Eraritjaritjaka, musée des phrases

spectacle musical d'après des textes d'ELIAS CANETTI
conception et mise en scène HEINER GOEBBELS
du 07 décembre 2004 au 19 décembre 2004
Berthier grande salle



avec André Wilms et le Quatuor Mondrian

De Heiner Goebbels, l'un des créateurs les plus marquants du paysage théâtral actuel, les spectateurs de l'Odéon ont pu découvrir le travail en 1999 à l'occasion d'Eislermaterial. Quant à André Wilms, il est sans conteste l'un de nos acteurs les plus intenses et les plus exigeants. Wilms et Goebbels se sont donnés à nouveau rendez-vous pour prolonger une aventure commune commencée en 1993 avec Ou bien le débarquement désastreux et poursuivie en 1998 avec Max Black. Leur nouveau projet constitue la troisième et dernière station de ce qui apparaît rétrospectivement comme un voyage à la découverte de ce qui s'est appelé «l'humain» à travers l'Europe du dernier siècle.

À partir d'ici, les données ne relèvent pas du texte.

-- ==== Sys2Proof/Laws/State.lean ====
section
/-!
SUPPORT. One lemma for each field that an update of the state, a partition, a tile or a thread leaves as it was.
-/

namespace Sys2Proof.Machine

/-! ### `State.modPart`: one partition changed -/

@[simp] theorem State.modPart_powered (s : State) (p : Nat) (f : Partition → Partition) : (s.modPart p f).powered = s.powered := rfl
@[simp] theorem State.modPart_cycle (s : State) (p : Nat) (f : Partition → Partition) : (s.modPart p f).cycle = s.cycle := rfl
@[simp] theorem State.modPart_ptime (s : State) (p : Nat) (f : Partition → Partition) : (s.modPart p f).ptime = s.ptime := rfl
@[simp] theorem State.modPart_timing (s : State) (p : Nat) (f : Partition → Partition) : (s.modPart p f).timing = s.timing := rfl
@[simp] theorem State.modPart_boot (s : State) (p : Nat) (f : Partition → Partition) : (s.modPart p f).boot = s.boot := rfl
@[simp] theorem State.modPart_flash (s : State) (p : Nat) (f : Partition → Partition) : (s.modPart p f).flash = s.flash := rfl
@[simp] theorem State.modPart_flashBad (s : State) (p : Nat) (f : Partition → Partition) : (s.modPart p f).flashBad = s.flashBad := rfl
@[simp] theorem State.modPart_disabled (s : State) (p : Nat) (f : Partition → Partition) : (s.modPart p f).disabled = s.disabled := rfl
@[simp] theorem State.modPart_minSecurity (s : State) (p : Nat) (f : Partition → Partition) : (s.modPart p f).minSecurity = s.minSecurity := rfl
@[simp] theorem State.modPart_retired (s : State) (p : Nat) (f : Partition → Partition) : (s.modPart p f).retired = s.retired := rfl
@[simp] theorem State.modPart_logical (s : State) (p : Nat) (f : Partition → Partition) : (s.modPart p f).logical = s.logical := rfl
@[simp] theorem State.modPart_leases (s : State) (p : Nat) (f : Partition → Partition) : (s.modPart p f).leases = s.leases := rfl
@[simp] theorem State.modPart_leader (s : State) (p : Nat) (f : Partition → Partition) : (s.modPart p f).leader = s.leader := rfl
@[simp] theorem State.modPart_epoch (s : State) (p : Nat) (f : Partition → Partition) : (s.modPart p f).epoch = s.epoch := rfl
@[simp] theorem State.modPart_qcnt (s : State) (p : Nat) (f : Partition → Partition) : (s.modPart p f).qcnt = s.qcnt := rfl
@[simp] theorem State.modPart_qLast (s : State) (p : Nat) (f : Partition → Partition) : (s.modPart p f).qLast = s.qLast := rfl
@[simp] theorem State.modPart_qOp (s : State) (p : Nat) (f : Partition → Partition) : (s.modPart p f).qOp = s.qOp := rfl
@[simp] theorem State.modPart_quarantine (s : State) (p : Nat) (f : Partition → Partition) : (s.modPart p f).quarantine = s.quarantine := rfl
@[simp] theorem State.modPart_heldFree (s : State) (p : Nat) (f : Partition → Partition) : (s.modPart p f).heldFree = s.heldFree := rfl
@[simp] theorem State.modPart_usedPages (s : State) (p : Nat) (f : Partition → Partition) : (s.modPart p f).usedPages = s.usedPages := rfl
@[simp] theorem State.modPart_hbm (s : State) (p : Nat) (f : Partition → Partition) : (s.modPart p f).hbm = s.hbm := rfl
@[simp] theorem State.modPart_poison (s : State) (p : Nat) (f : Partition → Partition) : (s.modPart p f).poison = s.poison := rfl
@[simp] theorem State.modPart_corrected (s : State) (p : Nat) (f : Partition → Partition) : (s.modPart p f).corrected = s.corrected := rfl
@[simp] theorem State.modPart_ctrls (s : State) (p : Nat) (f : Partition → Partition) : (s.modPart p f).ctrls = s.ctrls := rfl
@[simp] theorem State.modPart_hchain (s : State) (p : Nat) (f : Partition → Partition) : (s.modPart p f).hchain = s.hchain := rfl
@[simp] theorem State.modPart_chans (s : State) (p : Nat) (f : Partition → Partition) : (s.modPart p f).chans = s.chans := rfl
@[simp] theorem State.modPart_ports (s : State) (p : Nat) (f : Partition → Partition) : (s.modPart p f).ports = s.ports := rfl
@[simp] theorem State.modPart_power (s : State) (p : Nat) (f : Partition → Partition) : (s.modPart p f).power = s.power := rfl
@[simp] theorem State.modPart_host (s : State) (p : Nat) (f : Partition → Partition) : (s.modPart p f).host = s.host := rfl
@[simp] theorem State.modPart_cxl (s : State) (p : Nat) (f : Partition → Partition) : (s.modPart p f).cxl = s.cxl := rfl
@[simp] theorem State.modPart_pfStarve (s : State) (p : Nat) (f : Partition → Partition) : (s.modPart p f).pfStarve = s.pfStarve := rfl
@[simp] theorem State.modPart_pfNpLimit (s : State) (p : Nat) (f : Partition → Partition) : (s.modPart p f).pfNpLimit = s.pfNpLimit := rfl
@[simp] theorem State.modPart_fns (s : State) (p : Nat) (f : Partition → Partition) : (s.modPart p f).fns = s.fns := rfl
@[simp] theorem State.modPart_qslots (s : State) (p : Nat) (f : Partition → Partition) : (s.modPart p f).qslots = s.qslots := rfl
@[simp] theorem State.modPart_pendBits (s : State) (p : Nat) (f : Partition → Partition) : (s.modPart p f).pendBits = s.pendBits := rfl
@[simp] theorem State.modPart_lastServed (s : State) (p : Nat) (f : Partition → Partition) : (s.modPart p f).lastServed = s.lastServed := rfl
@[simp] theorem State.modPart_msgs (s : State) (p : Nat) (f : Partition → Partition) : (s.modPart p f).msgs = s.msgs := rfl
@[simp] theorem State.modPart_ops (s : State) (p : Nat) (f : Partition → Partition) : (s.modPart p f).ops = s.ops := rfl
@[simp] theorem State.modPart_cpTurn (s : State) (p : Nat) (f : Partition → Partition) : (s.modPart p f).cpTurn = s.cpTurn := rfl
@[simp] theorem State.modPart_tags (s : State) (p : Nat) (f : Partition → Partition) : (s.modPart p f).tags = s.tags := rfl
@[simp] theorem State.modPart_opCtr (s : State) (p : Nat) (f : Partition → Partition) : (s.modPart p f).opCtr = s.opCtr := rfl
@[simp] theorem State.modPart_fresh (s : State) (p : Nat) (f : Partition → Partition) : (s.modPart p f).fresh = s.fresh := rfl
@[simp] theorem State.modPart_inputs (s : State) (p : Nat) (f : Partition → Partition) : (s.modPart p f).inputs = s.inputs := rfl
@[simp] theorem State.modPart_agenda (s : State) (p : Nat) (f : Partition → Partition) : (s.modPart p f).agenda = s.agenda := rfl
@[simp] theorem State.modPart_cur (s : State) (p : Nat) (f : Partition → Partition) : (s.modPart p f).cur = s.cur := rfl
@[simp] theorem State.modPart_visited (s : State) (p : Nat) (f : Partition → Partition) : (s.modPart p f).visited = s.visited := rfl
@[simp] theorem State.modPart_arg (s : State) (p : Nat) (f : Partition → Partition) : (s.modPart p f).arg = s.arg := rfl

/-! ### `State.modTile`: one tile changed -/

@[simp] theorem State.modTile_powered (s : State) (p t : Nat) (f : Tile → Tile) : (s.modTile p t f).powered = s.powered := rfl
@[simp] theorem State.modTile_cycle (s : State) (p t : Nat) (f : Tile → Tile) : (s.modTile p t f).cycle = s.cycle := rfl
@[simp] theorem State.modTile_ptime (s : State) (p t : Nat) (f : Tile → Tile) : (s.modTile p t f).ptime = s.ptime := rfl
@[simp] theorem State.modTile_timing (s : State) (p t : Nat) (f : Tile → Tile) : (s.modTile p t f).timing = s.timing := rfl
@[simp] theorem State.modTile_boot (s : State) (p t : Nat) (f : Tile → Tile) : (s.modTile p t f).boot = s.boot := rfl
@[simp] theorem State.modTile_flash (s : State) (p t : Nat) (f : Tile → Tile) : (s.modTile p t f).flash = s.flash := rfl
@[simp] theorem State.modTile_flashBad (s : State) (p t : Nat) (f : Tile → Tile) : (s.modTile p t f).flashBad = s.flashBad := rfl
@[simp] theorem State.modTile_disabled (s : State) (p t : Nat) (f : Tile → Tile) : (s.modTile p t f).disabled = s.disabled := rfl
@[simp] theorem State.modTile_minSecurity (s : State) (p t : Nat) (f : Tile → Tile) : (s.modTile p t f).minSecurity = s.minSecurity := rfl
@[simp] theorem State.modTile_retired (s : State) (p t : Nat) (f : Tile → Tile) : (s.modTile p t f).retired = s.retired := rfl
@[simp] theorem State.modTile_logical (s : State) (p t : Nat) (f : Tile → Tile) : (s.modTile p t f).logical = s.logical := rfl
@[simp] theorem State.modTile_leases (s : State) (p t : Nat) (f : Tile → Tile) : (s.modTile p t f).leases = s.leases := rfl
@[simp] theorem State.modTile_leader (s : State) (p t : Nat) (f : Tile → Tile) : (s.modTile p t f).leader = s.leader := rfl
@[simp] theorem State.modTile_epoch (s : State) (p t : Nat) (f : Tile → Tile) : (s.modTile p t f).epoch = s.epoch := rfl
@[simp] theorem State.modTile_qcnt (s : State) (p t : Nat) (f : Tile → Tile) : (s.modTile p t f).qcnt = s.qcnt := rfl
@[simp] theorem State.modTile_qLast (s : State) (p t : Nat) (f : Tile → Tile) : (s.modTile p t f).qLast = s.qLast := rfl
@[simp] theorem State.modTile_qOp (s : State) (p t : Nat) (f : Tile → Tile) : (s.modTile p t f).qOp = s.qOp := rfl
@[simp] theorem State.modTile_quarantine (s : State) (p t : Nat) (f : Tile → Tile) : (s.modTile p t f).quarantine = s.quarantine := rfl
@[simp] theorem State.modTile_heldFree (s : State) (p t : Nat) (f : Tile → Tile) : (s.modTile p t f).heldFree = s.heldFree := rfl
@[simp] theorem State.modTile_usedPages (s : State) (p t : Nat) (f : Tile → Tile) : (s.modTile p t f).usedPages = s.usedPages := rfl
@[simp] theorem State.modTile_hbm (s : State) (p t : Nat) (f : Tile → Tile) : (s.modTile p t f).hbm = s.hbm := rfl
@[simp] theorem State.modTile_poison (s : State) (p t : Nat) (f : Tile → Tile) : (s.modTile p t f).poison = s.poison := rfl
@[simp] theorem State.modTile_corrected (s : State) (p t : Nat) (f : Tile → Tile) : (s.modTile p t f).corrected = s.corrected := rfl
@[simp] theorem State.modTile_ctrls (s : State) (p t : Nat) (f : Tile → Tile) : (s.modTile p t f).ctrls = s.ctrls := rfl
@[simp] theorem State.modTile_hchain (s : State) (p t : Nat) (f : Tile → Tile) : (s.modTile p t f).hchain = s.hchain := rfl
@[simp] theorem State.modTile_chans (s : State) (p t : Nat) (f : Tile → Tile) : (s.modTile p t f).chans = s.chans := rfl
@[simp] theorem State.modTile_ports (s : State) (p t : Nat) (f : Tile → Tile) : (s.modTile p t f).ports = s.ports := rfl
@[simp] theorem State.modTile_power (s : State) (p t : Nat) (f : Tile → Tile) : (s.modTile p t f).power = s.power := rfl
@[simp] theorem State.modTile_host (s : State) (p t : Nat) (f : Tile → Tile) : (s.modTile p t f).host = s.host := rfl
@[simp] theorem State.modTile_cxl (s : State) (p t : Nat) (f : Tile → Tile) : (s.modTile p t f).cxl = s.cxl := rfl
@[simp] theorem State.modTile_pfStarve (s : State) (p t : Nat) (f : Tile → Tile) : (s.modTile p t f).pfStarve = s.pfStarve := rfl
@[simp] theorem State.modTile_pfNpLimit (s : State) (p t : Nat) (f : Tile → Tile) : (s.modTile p t f).pfNpLimit = s.pfNpLimit := rfl
@[simp] theorem State.modTile_fns (s : State) (p t : Nat) (f : Tile → Tile) : (s.modTile p t f).fns = s.fns := rfl
@[simp] theorem State.modTile_qslots (s : State) (p t : Nat) (f : Tile → Tile) : (s.modTile p t f).qslots = s.qslots := rfl
@[simp] theorem State.modTile_pendBits (s : State) (p t : Nat) (f : Tile → Tile) : (s.modTile p t f).pendBits = s.pendBits := rfl
@[simp] theorem State.modTile_lastServed (s : State) (p t : Nat) (f : Tile → Tile) : (s.modTile p t f).lastServed = s.lastServed := rfl
@[simp] theorem State.modTile_msgs (s : State) (p t : Nat) (f : Tile → Tile) : (s.modTile p t f).msgs = s.msgs := rfl
@[simp] theorem State.modTile_ops (s : State) (p t : Nat) (f : Tile → Tile) : (s.modTile p t f).ops = s.ops := rfl
@[simp] theorem State.modTile_cpTurn (s : State) (p t : Nat) (f : Tile → Tile) : (s.modTile p t f).cpTurn = s.cpTurn := rfl
@[simp] theorem State.modTile_tags (s : State) (p t : Nat) (f : Tile → Tile) : (s.modTile p t f).tags = s.tags := rfl
@[simp] theorem State.modTile_opCtr (s : State) (p t : Nat) (f : Tile → Tile) : (s.modTile p t f).opCtr = s.opCtr := rfl
@[simp] theorem State.modTile_fresh (s : State) (p t : Nat) (f : Tile → Tile) : (s.modTile p t f).fresh = s.fresh := rfl
@[simp] theorem State.modTile_inputs (s : State) (p t : Nat) (f : Tile → Tile) : (s.modTile p t f).inputs = s.inputs := rfl
@[simp] theorem State.modTile_agenda (s : State) (p t : Nat) (f : Tile → Tile) : (s.modTile p t f).agenda = s.agenda := rfl
@[simp] theorem State.modTile_cur (s : State) (p t : Nat) (f : Tile → Tile) : (s.modTile p t f).cur = s.cur := rfl
@[simp] theorem State.modTile_visited (s : State) (p t : Nat) (f : Tile → Tile) : (s.modTile p t f).visited = s.visited := rfl
@[simp] theorem State.modTile_arg (s : State) (p t : Nat) (f : Tile → Tile) : (s.modTile p t f).arg = s.arg := rfl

La première étape, qui fit découvrir en France le «théâtre musical» pratiqué par Goebbels, s'interrogeait sur l'émergence massive de l'individu comme tel, et était abordée par le biais d'une confrontation entre l'individu et l'étranger. La deuxième étape abordait le problème de la singularité par un autre angle. Pareil à une sorte d'alchimiste fou dont les gestes autant que les mots étaient captés, sonorisés et relayés en direct par un dispositif électronique quadrillant tout le plateau, André Wilms, seul en scène, conduisait d'étranges expériences, provoquait des réactions théâtrales en chaîne en vue de parvenir à cette pierre philosophale que serait l'invention de soi-même.

 

Les figures de l'«individu» selon Goebbels sont inséparables d'une histoire de la sensibilité et de la pensée européennes. Ou bien le débarquement désastreux s'inscrivait dans une atmosphère coloniale. Max Black se situait plutôt dans une France des années de l'entre-deux-guerres. Avec Eraritjaritjaka (terme des Aborigènes d'Australie qui désigne à peu près le sentiment d'être empli de désir pour quelque chose qui est perdu), Goebbels et Wilms abordent désormais aux rives de notre époque. Car l'auteur tutélaire sous l'invocation duquel le spectacle est conçu, et qui en fournit non seulement le titre mais la matière textuelle, n'est autre qu'Elias Canetti (prix Nobel 1981), dont l'Europe va célébrer en 2005 le centenaire de la naissance. Penseur capital, témoin splendide, polyglotte et cosmopolite d'une Mitteleuropa où il se lia d'amitié avec nombre de penseurs, il dut fuir le nazisme après la Nuit de Cristal et se réfugier à Londres. Une telle figure d'écrivain était faite pour retenir l'attention d'un créateur comme Goebbels, et pour inspirer le troisième volet de son triptyque.
Le spectacle, en recueillant des sentences isolées et des maximes de Canetti, vise à traduire scéniquement et à faire partager la tranchante intelligence de son regard. Musicalement, le lapidarium (ou «musée des phrases») de Canetti, dont André Wilms donne une interprétation saisissante, prend la dimension d'une partition-hommage au quatuor à cordes, forme emblématique et parfaite de la musique savante européenne. En puisant au répertoire qui - de Ravel à Kurtág - traverse le XXème siècle, Heiner Goebbels compose, entre gravité et ironie, un réseau de correspondances possibles entre les phrases de Canetti et la musique de son siècle. Jusqu'à cette société ultime décrite par Canetti qui se pose, en coda irréelle, sur l'Art de la fugue de Jean-Sébastien Bach, illustration par excellence de musique absolue et initiale.